Subject: Re: Race condition in kernel! (was ping times)
To: Donald Lee <MacPPC@caution.icompute.com>
From: John Klos <john@ziaspace.com>
List: port-macppc
Date: 07/17/2004 19:38:27
Hi,

> I just tried booting a CD on a Quicksilver G4/867.  It has the same problem.
> (10 ms quantum ping times to local network)

This is a very interesting problem; I remember seeing this a while ago, 
but I forget where, when, and why. It went away after I switched ethernet 
cards or something. I wish I could remember...

> Could anyone else try a ping from a *fast* MacPPC and see if the ping
> times are all multiples of 10 ms?  I've now seen the problem on two
> machines - an 867 Mhz Quicksilver, and a G4/AGP with a
> 1 Ggz CPU, (both are Moto 7455 CPUs).

I haven't seen this on either a 1.2 GHz 7457 or a 1.3 GHz 7455 on a 100 
MHz bus G4 system.
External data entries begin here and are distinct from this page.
@[simp] theorem State.enterDrain_frame (s : State) (t : Ticket) :
    (s.enterDrain t).dram = s.dram ∧ (s.enterDrain t).tc = s.tc ∧ (s.enterDrain t).domains = s.domains ∧
    (s.enterDrain t).shares = s.shares ∧ (s.enterDrain t).su = s.su ∧ (s.enterDrain t).vl = s.vl ∧
    (s.enterDrain t).eu = s.eu ∧ (s.enterDrain t).mc = s.mc ∧ (s.enterDrain t).cp = s.cp ∧
    (s.enterDrain t).portA = s.portA ∧ (s.enterDrain t).portB = s.portB ∧ (s.enterDrain t).pending = s.pending := by
  and_intros <;> unfold State.enterDrain <;> (try dsimp only) <;> (repeat' split) <;> simp

@[simp] theorem State.applyCounts_frame (s : State) (held refs : SMap Nat) :
    (s.applyCounts held refs).dram = s.dram ∧ (s.applyCounts held refs).tc = s.tc ∧
    (s.applyCounts held refs).te = s.te ∧ (s.applyCounts held refs).su = s.su ∧
    (s.applyCounts held refs).vl = s.vl ∧ (s.applyCounts held refs).eu = s.eu ∧
    (s.applyCounts held refs).mc = s.mc ∧ (s.applyCounts held refs).cp = s.cp ∧
    (s.applyCounts held refs).portA = s.portA ∧ (s.applyCounts held refs).portB = s.portB ∧
    (s.applyCounts held refs).pending = s.pending := by
  and_intros <;> unfold State.applyCounts <;> (try dsimp only) <;> (repeat' split) <;> simp

@[simp] theorem State.applyRecount_frame (s : State) (w : Work) :
    (s.applyRecount w).tc = s.tc ∧ (s.applyRecount w).su = s.su ∧ (s.applyRecount w).vl = s.vl ∧
    (s.applyRecount w).eu = s.eu ∧ (s.applyRecount w).mc.mode = s.mc.mode ∧
    (s.applyRecount w).mc.poolCode = s.mc.poolCode ∧ (s.applyRecount w).mc.inReset = s.mc.inReset ∧
    (s.applyRecount w).mc.resetLow = s.mc.resetLow ∧ (s.applyRecount w).mc.timestamp = s.mc.timestamp ∧
    (s.applyRecount w).mc.recovery = s.mc.recovery ∧ (s.applyRecount w).cp.receiver = s.cp.receiver ∧
    (s.applyRecount w).cp.executing = s.cp.executing ∧ (s.applyRecount w).cp.inbound = s.cp.inbound ∧
    (s.applyRecount w).cp.resetWait = s.cp.resetWait ∧ (s.applyRecount w).portA = s.portA ∧
    (s.applyRecount w).portB = s.portB ∧ (s.applyRecount w).pending = s.pending := by
  and_intros <;> unfold State.applyRecount <;> (try dsimp only) <;> (repeat' split) <;> simp

@[simp] theorem State.enterMark_frame (s : State) (t : Ticket) (start : Nat) :
    (s.enterMark t start).dram = s.dram ∧ (s.enterMark t start).tc = s.tc ∧
    (s.enterMark t start).domains = s.domains ∧ (s.enterMark t start).shares = s.shares ∧
    (s.enterMark t start).su = s.su ∧ (s.enterMark t start).vl = s.vl ∧ (s.enterMark t start).eu = s.eu ∧
    (s.enterMark t start).mc = s.mc ∧ (s.enterMark t start).cp = s.cp ∧ (s.enterMark t start).portA = s.portA ∧
    (s.enterMark t start).portB = s.portB ∧ (s.enterMark t start).pending = s.pending := by
  and_intros <;> unfold State.enterMark <;> (try dsimp only) <;> (repeat' split) <;> simp

@[simp] theorem State.endVerify_frame (s : State) (w : Work) (c : Command) :
    (s.endVerify w c).tc = s.tc ∧ (s.endVerify w c).su = s.su ∧ (s.endVerify w c).vl = s.vl ∧
    (s.endVerify w c).eu = s.eu ∧ (s.endVerify w c).mc.mode = s.mc.mode ∧
    (s.endVerify w c).mc.poolCode = s.mc.poolCode ∧ (s.endVerify w c).mc.inReset = s.mc.inReset ∧
    (s.endVerify w c).mc.resetLow = s.mc.resetLow ∧ (s.endVerify w c).mc.timestamp = s.mc.timestamp ∧
    (s.endVerify w c).mc.recovery = s.mc.recovery ∧ (s.endVerify w c).cp.receiver = s.cp.receiver ∧
    (s.endVerify w c).cp.executing = s.cp.executing ∧ (s.endVerify w c).cp.inbound = s.cp.inbound ∧
    (s.endVerify w c).cp.resetWait = s.cp.resetWait ∧ (s.endVerify w c).portA = s.portA ∧
    (s.endVerify w c).portB = s.portB ∧ (s.endVerify w c).pending = s.pending := by
  and_intros <;> unfold State.endVerify <;> (try dsimp only) <;> (repeat' split) <;> simp
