@[simp] theorem State.acceptOrRefuse_frame (s : State) (checked : Except Status Command) :
    (s.acceptOrRefuse checked).tc = s.tc ∧ (s.acceptOrRefuse checked).shares = s.shares ∧
    (s.acceptOrRefuse checked).su = s.su ∧ (s.acceptOrRefuse checked).vl = s.vl ∧
    (s.acceptOrRefuse checked).eu = s.eu ∧ (s.acceptOrRefuse checked).mc.mode = s.mc.mode ∧
    (s.acceptOrRefuse checked).mc.poolCode = s.mc.poolCode ∧ (s.acceptOrRefuse checked).mc.inReset = s.mc.inReset ∧
    (s.acceptOrRefuse checked).mc.resetLow = s.mc.resetLow ∧
    (s.acceptOrRefuse checked).mc.timestamp = s.mc.timestamp ∧
    (s.acceptOrRefuse checked).mc.recovery = s.mc.recovery ∧
    (s.acceptOrRefuse checked).cp.receiver = s.cp.receiver ∧
    (s.acceptOrRefuse checked).cp.resetWait = s.cp.resetWait ∧ (s.acceptOrRefuse checked).portA = s.portA ∧
    (s.acceptOrRefuse checked).portB = s.portB ∧ (s.acceptOrRefuse checked).pending = s.pending := by
  and_intros <;> unfold State.acceptOrRefuse <;> (try dsimp only) <;> (repeat' split) <;> simp

@[simp] theorem State.acceptance_frame (s : State) (checked : Except Status Command) :
    (s.acceptance checked).tc = s.tc ∧ (s.acceptance checked).shares = s.shares ∧
    (s.acceptance checked).su = s.su ∧ (s.acceptance checked).vl = s.vl ∧ (s.acceptance checked).eu = s.eu ∧
    (s.acceptance checked).mc.mode = s.mc.mode ∧ (s.acceptance checked).mc.poolCode = s.mc.poolCode ∧
    (s.acceptance checked).mc.inReset = s.mc.inReset ∧ (s.acceptance checked).mc.resetLow = s.mc.resetLow ∧
    (s.acceptance checked).mc.timestamp = s.mc.timestamp ∧ (s.acceptance checked).mc.recovery = s.mc.recovery ∧
    (s.acceptance checked).cp.receiver = s.cp.receiver ∧ (s.acceptance checked).cp.resetWait = s.cp.resetWait ∧
    (s.acceptance checked).portA = s.portA ∧ (s.acceptance checked).portB = s.portB ∧
    (s.acceptance checked).pending = s.pending := by
  and_intros <;> unfold State.acceptance <;> (try dsimp only) <;> (repeat' split) <;> simp

@[simp] theorem State.undoAcceptance_frame (s : State) (c : Command) :
    (s.undoAcceptance c).tc = s.tc ∧ (s.undoAcceptance c).shares = s.shares ∧ (s.undoAcceptance c).te = s.te ∧
    (s.undoAcceptance c).su = s.su ∧ (s.undoAcceptance c).vl = s.vl ∧ (s.undoAcceptance c).eu = s.eu ∧
    (s.undoAcceptance c).mc.mode = s.mc.mode ∧ (s.undoAcceptance c).mc.poolCode = s.mc.poolCode ∧
    (s.undoAcceptance c).mc.inReset = s.mc.inReset ∧ (s.undoAcceptance c).mc.resetLow = s.mc.resetLow ∧
    (s.undoAcceptance c).mc.timestamp = s.mc.timestamp ∧ (s.undoAcceptance c).mc.recovery = s.mc.recovery ∧
    (s.undoAcceptance c).cp = s.cp ∧ (s.undoAcceptance c).portA = s.portA ∧ (s.undoAcceptance c).portB = s.portB ∧
    (s.undoAcceptance c).pending = s.pending := by
  and_intros <;> unfold State.undoAcceptance <;> (try dsimp only) <;> (repeat' split) <;> simp

@[simp] theorem State.cancelCommand_frame (s : State) (c : Cmd) :
    (s.cancelCommand c).su = s.su ∧ (s.cancelCommand c).vl = s.vl ∧ (s.cancelCommand c).eu = s.eu ∧
    (s.cancelCommand c).mc.mode = s.mc.mode ∧ (s.cancelCommand c).mc.poolCode = s.mc.poolCode ∧
    (s.cancelCommand c).mc.inReset = s.mc.inReset ∧ (s.cancelCommand c).mc.resetLow = s.mc.resetLow ∧
    (s.cancelCommand c).mc.timestamp = s.mc.timestamp ∧ (s.cancelCommand c).mc.recovery = s.mc.recovery ∧
    (s.cancelCommand c).cp.receiver = s.cp.receiver ∧ (s.cancelCommand c).cp.executing = s.cp.executing ∧
    (s.cancelCommand c).cp.inbound = s.cp.inbound ∧ (s.cancelCommand c).cp.resetWait = s.cp.resetWait ∧
    (s.cancelCommand c).portA = s.portA ∧ (s.cancelCommand c).portB = s.portB ∧
    (s.cancelCommand c).pending = s.pending := by
  and_intros <;> unfold State.cancelCommand <;> (try dsimp only) <;> (repeat' split) <;> simp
I was running 2.0 beta.

> This Quicksilver does not have the L3 cache, so that tends to eliminate
> the L3 cache theory.  I'm now convinced it's a race - probably
> somewhere in the context switch machinery in the kernel.

Actually, it does have L3:
http://www.lowendmac.com/ppc/quicksilver.html
It's only the 733 MHz which didn't have L3. Silly Apple.

> Anyone have suggestions?  I'm motivated to dig in and puzzle this
> out, but it will be a hard slog for me unless I get a little guidance.

Could you once again go over the specifics of your machines? Standard 
hardware, except for the accelerator? Using motherboard ethernet and IDE? 
Running which NetBSD? (Sorry to ask you to go over it again, but it might 
be good to have it all in one place.)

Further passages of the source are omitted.